Content starts
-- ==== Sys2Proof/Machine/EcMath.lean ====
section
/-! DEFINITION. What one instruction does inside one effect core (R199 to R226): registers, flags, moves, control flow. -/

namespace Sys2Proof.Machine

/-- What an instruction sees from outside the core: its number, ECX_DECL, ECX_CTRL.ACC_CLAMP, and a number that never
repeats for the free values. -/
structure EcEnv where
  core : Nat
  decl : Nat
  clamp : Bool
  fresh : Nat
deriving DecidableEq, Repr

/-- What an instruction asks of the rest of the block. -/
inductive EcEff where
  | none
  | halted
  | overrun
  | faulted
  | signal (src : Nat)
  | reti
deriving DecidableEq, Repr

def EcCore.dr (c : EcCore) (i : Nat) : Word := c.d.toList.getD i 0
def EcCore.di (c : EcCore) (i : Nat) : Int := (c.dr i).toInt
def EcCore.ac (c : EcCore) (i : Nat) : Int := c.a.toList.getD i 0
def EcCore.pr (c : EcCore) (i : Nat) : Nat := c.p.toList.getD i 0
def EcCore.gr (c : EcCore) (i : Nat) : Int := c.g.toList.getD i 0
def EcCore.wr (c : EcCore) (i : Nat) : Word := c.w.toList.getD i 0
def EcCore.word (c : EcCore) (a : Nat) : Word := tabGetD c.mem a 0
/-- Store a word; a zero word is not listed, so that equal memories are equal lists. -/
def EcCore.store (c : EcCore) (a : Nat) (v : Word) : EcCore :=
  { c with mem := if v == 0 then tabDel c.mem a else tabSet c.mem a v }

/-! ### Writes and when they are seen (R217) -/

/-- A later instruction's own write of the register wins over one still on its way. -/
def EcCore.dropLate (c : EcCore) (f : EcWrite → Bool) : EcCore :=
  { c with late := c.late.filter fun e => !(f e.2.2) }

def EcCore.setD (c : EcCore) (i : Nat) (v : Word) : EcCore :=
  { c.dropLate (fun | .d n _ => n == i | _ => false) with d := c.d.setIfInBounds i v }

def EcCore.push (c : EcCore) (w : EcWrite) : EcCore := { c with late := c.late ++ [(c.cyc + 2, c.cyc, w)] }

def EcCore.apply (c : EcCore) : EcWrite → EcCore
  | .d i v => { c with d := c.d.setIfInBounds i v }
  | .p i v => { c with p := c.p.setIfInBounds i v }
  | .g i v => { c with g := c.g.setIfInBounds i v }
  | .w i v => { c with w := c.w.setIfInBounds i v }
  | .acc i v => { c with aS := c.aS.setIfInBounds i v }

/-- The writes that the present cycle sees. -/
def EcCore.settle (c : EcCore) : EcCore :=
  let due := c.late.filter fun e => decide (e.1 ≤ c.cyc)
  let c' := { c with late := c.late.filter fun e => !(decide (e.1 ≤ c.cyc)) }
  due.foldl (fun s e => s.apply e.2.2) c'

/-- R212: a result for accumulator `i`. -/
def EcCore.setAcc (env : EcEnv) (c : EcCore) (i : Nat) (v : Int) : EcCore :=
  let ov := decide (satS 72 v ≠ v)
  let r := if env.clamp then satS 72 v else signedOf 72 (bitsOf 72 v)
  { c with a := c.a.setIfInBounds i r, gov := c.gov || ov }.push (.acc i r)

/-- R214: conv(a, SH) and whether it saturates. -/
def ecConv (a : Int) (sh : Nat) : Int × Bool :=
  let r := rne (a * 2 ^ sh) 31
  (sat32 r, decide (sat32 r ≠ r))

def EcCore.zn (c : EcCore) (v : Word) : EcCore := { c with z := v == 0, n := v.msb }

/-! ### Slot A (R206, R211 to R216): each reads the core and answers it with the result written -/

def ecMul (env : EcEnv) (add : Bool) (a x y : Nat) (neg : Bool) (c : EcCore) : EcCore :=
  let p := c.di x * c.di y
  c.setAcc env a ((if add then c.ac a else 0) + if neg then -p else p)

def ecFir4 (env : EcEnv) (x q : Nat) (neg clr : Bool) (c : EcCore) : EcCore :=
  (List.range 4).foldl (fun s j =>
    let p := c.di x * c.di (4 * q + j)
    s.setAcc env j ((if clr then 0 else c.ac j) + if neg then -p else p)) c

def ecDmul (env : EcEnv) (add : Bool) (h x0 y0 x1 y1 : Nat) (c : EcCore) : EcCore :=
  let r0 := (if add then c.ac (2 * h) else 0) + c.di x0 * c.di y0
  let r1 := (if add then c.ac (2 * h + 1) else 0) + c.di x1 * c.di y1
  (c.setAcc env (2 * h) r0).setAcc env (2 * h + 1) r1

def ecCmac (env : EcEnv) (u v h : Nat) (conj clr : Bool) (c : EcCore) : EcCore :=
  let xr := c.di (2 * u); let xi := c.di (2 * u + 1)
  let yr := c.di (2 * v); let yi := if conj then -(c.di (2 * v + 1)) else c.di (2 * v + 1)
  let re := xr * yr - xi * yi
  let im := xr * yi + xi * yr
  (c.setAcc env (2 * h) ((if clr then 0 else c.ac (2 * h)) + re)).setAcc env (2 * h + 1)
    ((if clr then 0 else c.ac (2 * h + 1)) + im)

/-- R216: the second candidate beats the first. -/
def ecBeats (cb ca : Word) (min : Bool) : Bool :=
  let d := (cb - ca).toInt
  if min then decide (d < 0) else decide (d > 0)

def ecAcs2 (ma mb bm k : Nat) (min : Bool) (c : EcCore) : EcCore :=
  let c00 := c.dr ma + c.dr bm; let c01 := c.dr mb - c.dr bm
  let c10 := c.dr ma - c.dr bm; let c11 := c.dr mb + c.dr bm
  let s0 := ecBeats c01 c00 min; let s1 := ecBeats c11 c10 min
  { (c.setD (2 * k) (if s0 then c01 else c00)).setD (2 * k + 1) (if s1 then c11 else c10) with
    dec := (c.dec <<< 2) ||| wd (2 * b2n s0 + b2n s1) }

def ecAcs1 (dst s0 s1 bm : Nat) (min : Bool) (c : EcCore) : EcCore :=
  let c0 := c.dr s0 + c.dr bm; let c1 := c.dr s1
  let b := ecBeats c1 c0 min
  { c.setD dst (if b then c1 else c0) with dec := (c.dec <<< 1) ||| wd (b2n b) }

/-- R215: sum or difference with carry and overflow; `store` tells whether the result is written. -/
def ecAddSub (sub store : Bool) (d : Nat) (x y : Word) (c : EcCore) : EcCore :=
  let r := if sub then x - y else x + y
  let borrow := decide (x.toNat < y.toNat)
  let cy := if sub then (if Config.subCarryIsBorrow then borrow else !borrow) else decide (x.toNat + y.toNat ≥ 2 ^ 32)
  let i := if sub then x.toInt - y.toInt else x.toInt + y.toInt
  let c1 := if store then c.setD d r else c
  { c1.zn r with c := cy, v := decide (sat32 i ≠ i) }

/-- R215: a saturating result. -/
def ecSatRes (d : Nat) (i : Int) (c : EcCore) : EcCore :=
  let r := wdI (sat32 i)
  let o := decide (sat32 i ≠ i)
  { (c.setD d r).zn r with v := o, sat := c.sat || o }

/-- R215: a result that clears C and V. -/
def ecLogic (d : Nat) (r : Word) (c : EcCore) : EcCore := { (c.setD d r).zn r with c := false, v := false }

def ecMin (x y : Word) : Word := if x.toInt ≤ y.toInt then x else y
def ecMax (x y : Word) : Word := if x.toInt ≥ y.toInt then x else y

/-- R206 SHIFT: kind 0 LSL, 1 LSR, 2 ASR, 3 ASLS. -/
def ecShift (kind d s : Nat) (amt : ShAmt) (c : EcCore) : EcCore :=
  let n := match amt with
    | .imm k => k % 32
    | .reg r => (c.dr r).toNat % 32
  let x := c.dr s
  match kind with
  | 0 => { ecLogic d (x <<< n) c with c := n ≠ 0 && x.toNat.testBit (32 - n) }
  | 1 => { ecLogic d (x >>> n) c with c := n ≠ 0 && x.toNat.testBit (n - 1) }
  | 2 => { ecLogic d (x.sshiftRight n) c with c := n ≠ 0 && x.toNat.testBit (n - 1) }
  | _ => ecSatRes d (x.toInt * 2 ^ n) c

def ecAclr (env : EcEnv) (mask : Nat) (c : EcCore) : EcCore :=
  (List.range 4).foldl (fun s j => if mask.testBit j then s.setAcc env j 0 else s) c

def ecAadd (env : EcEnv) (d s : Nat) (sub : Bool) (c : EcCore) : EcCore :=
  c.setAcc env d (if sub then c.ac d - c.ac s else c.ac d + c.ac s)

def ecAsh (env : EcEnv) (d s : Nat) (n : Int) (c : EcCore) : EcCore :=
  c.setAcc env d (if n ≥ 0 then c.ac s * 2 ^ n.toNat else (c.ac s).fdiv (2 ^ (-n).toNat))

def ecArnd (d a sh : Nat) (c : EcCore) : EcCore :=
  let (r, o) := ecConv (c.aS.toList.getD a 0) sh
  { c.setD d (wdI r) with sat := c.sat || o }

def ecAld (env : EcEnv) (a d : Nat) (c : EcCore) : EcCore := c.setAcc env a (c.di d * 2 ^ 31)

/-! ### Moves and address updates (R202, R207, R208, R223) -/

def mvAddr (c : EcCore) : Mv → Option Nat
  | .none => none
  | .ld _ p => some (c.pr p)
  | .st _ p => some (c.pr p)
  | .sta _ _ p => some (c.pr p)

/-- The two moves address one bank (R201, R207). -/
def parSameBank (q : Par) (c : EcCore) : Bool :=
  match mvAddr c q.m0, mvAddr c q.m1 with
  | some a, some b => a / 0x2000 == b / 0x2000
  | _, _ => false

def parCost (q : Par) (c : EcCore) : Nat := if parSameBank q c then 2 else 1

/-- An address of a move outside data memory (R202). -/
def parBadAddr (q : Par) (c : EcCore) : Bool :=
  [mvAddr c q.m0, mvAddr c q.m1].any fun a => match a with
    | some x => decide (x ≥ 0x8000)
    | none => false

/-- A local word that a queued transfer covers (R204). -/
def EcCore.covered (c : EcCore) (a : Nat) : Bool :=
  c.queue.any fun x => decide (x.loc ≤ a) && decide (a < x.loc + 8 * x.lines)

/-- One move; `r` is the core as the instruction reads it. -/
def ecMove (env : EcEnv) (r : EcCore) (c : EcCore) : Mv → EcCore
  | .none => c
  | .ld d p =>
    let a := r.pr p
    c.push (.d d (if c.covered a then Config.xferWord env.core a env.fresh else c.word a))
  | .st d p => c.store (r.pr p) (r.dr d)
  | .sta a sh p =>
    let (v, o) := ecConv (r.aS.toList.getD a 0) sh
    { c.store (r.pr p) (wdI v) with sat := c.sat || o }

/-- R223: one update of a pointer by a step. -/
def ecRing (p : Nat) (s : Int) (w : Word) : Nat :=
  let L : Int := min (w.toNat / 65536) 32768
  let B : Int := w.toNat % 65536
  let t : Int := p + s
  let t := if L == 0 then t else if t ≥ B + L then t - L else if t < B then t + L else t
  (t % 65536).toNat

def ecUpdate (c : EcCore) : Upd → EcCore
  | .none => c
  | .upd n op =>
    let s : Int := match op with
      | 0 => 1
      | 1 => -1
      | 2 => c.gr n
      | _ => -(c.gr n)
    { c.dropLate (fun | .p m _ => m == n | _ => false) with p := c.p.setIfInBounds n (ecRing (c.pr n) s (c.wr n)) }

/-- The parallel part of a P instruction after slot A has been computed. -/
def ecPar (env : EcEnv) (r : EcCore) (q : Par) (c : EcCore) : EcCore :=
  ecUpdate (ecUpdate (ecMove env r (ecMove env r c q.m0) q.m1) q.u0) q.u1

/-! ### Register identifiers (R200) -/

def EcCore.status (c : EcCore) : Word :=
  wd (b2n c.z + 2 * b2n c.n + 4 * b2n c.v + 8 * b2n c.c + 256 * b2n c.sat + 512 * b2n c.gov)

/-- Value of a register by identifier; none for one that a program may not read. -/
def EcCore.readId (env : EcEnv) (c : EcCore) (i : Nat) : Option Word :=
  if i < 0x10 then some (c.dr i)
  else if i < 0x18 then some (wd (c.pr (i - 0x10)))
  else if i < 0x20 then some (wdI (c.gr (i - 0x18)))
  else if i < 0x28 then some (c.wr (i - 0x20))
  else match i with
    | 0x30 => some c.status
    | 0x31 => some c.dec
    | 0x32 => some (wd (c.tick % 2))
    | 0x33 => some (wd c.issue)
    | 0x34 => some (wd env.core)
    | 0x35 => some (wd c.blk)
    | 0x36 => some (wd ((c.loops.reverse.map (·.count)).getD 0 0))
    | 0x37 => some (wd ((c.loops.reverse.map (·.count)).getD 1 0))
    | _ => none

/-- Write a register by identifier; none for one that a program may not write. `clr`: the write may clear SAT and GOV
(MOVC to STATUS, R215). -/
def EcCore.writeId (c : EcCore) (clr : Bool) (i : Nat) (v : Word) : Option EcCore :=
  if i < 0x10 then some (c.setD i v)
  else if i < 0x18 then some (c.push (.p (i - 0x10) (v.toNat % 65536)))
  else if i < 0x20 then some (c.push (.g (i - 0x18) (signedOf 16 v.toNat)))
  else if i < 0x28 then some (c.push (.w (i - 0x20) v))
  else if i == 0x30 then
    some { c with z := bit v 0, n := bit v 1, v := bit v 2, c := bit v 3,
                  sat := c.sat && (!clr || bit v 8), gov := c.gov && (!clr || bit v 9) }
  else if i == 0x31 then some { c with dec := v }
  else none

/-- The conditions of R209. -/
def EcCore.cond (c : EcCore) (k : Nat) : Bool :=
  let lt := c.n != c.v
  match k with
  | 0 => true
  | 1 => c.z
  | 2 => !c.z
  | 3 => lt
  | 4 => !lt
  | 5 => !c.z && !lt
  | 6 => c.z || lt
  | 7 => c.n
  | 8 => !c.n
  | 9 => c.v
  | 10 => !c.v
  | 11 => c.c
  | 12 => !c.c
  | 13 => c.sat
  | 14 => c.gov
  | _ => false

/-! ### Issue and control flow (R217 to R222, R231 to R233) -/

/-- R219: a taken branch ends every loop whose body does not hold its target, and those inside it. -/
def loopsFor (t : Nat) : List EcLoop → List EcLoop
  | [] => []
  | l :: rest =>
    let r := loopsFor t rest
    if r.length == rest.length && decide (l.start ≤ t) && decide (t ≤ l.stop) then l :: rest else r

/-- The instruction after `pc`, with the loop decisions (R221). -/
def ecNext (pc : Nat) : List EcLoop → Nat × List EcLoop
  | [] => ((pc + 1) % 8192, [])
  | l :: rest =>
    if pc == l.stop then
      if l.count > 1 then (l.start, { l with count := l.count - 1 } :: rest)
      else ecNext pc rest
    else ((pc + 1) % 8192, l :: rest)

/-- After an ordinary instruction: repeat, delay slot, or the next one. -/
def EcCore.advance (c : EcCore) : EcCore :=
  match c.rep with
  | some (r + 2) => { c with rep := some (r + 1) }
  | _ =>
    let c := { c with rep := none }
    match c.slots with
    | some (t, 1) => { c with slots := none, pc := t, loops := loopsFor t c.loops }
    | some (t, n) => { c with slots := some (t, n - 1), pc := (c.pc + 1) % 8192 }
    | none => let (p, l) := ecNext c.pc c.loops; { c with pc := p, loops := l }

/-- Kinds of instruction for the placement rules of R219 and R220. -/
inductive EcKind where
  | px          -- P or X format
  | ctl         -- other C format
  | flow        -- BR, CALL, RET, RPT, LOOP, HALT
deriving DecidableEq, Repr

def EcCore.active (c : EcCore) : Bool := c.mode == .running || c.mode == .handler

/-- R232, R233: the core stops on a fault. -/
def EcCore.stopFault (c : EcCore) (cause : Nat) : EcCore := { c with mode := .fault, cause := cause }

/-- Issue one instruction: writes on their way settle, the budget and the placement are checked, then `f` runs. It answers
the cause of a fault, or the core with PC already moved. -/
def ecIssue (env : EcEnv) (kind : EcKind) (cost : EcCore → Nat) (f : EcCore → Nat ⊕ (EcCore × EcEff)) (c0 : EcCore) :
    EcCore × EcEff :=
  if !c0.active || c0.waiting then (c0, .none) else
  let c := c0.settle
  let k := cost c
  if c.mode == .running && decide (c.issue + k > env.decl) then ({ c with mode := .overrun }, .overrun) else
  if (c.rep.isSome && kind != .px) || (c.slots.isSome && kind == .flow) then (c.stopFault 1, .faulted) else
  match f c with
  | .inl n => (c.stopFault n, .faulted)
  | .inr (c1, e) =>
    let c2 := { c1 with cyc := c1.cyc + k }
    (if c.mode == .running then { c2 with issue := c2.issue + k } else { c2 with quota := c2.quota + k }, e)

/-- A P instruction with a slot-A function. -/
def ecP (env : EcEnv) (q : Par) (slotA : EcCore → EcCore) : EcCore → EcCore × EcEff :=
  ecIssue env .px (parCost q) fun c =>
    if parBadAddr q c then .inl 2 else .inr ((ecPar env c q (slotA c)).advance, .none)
Content ends
Directions for this task: Using the data above, repeat exactly the lines that begin at the line with "let xr := c.di" and end at the line with "let r := if sub then x - y else x + y", both ends included.

Response:
  let xr := c.di (2 * u); let xi := c.di (2 * u + 1)
  let yr := c.di (2 * v); let yi := if conj then -(c.di (2 * v + 1)) else c.di (2 * v + 1)
  let re := xr * yr - xi * yi
  let im := xr * yi + xi * yr
  (c.setAcc env (2 * h) ((if clr then 0 else c.ac (2 * h)) + re)).setAcc env (2 * h + 1)
    ((if clr then 0 else c.ac (2 * h + 1)) + im)

/-- R216: the second candidate beats the first. -/
def ecBeats (cb ca : Word) (min : Bool) : Bool :=
  let d := (cb - ca).toInt
  if min then decide (d < 0) else decide (d > 0)

def ecAcs2 (ma mb bm k : Nat) (min : Bool) (c : EcCore) : EcCore :=
  let c00 := c.dr ma + c.dr bm; let c01 := c.dr mb - c.dr bm
  let c10 := c.dr ma - c.dr bm; let c11 := c.dr mb + c.dr bm
  let s0 := ecBeats c01 c00 min; let s1 := ecBeats c11 c10 min
  { (c.setD (2 * k) (if s0 then c01 else c00)).setD (2 * k + 1) (if s1 then c11 else c10) with
    dec := (c.dec <<< 2) ||| wd (2 * b2n s0 + b2n s1) }

def ecAcs1 (dst s0 s1 bm : Nat) (min : Bool) (c : EcCore) : EcCore :=
  let c0 := c.dr s0 + c.dr bm; let c1 := c.dr s1
  let b := ecBeats c1 c0 min
  { c.setD dst (if b then c1 else c0) with dec := (c.dec <<< 1) ||| wd (b2n b) }

/-- R215: sum or difference with carry and overflow; `store` tells whether the result is written. -/
def ecAddSub (sub store : Bool) (d : Nat) (x y : Word) (c : EcCore) : EcCore :=
  let r := if sub then x - y else x + y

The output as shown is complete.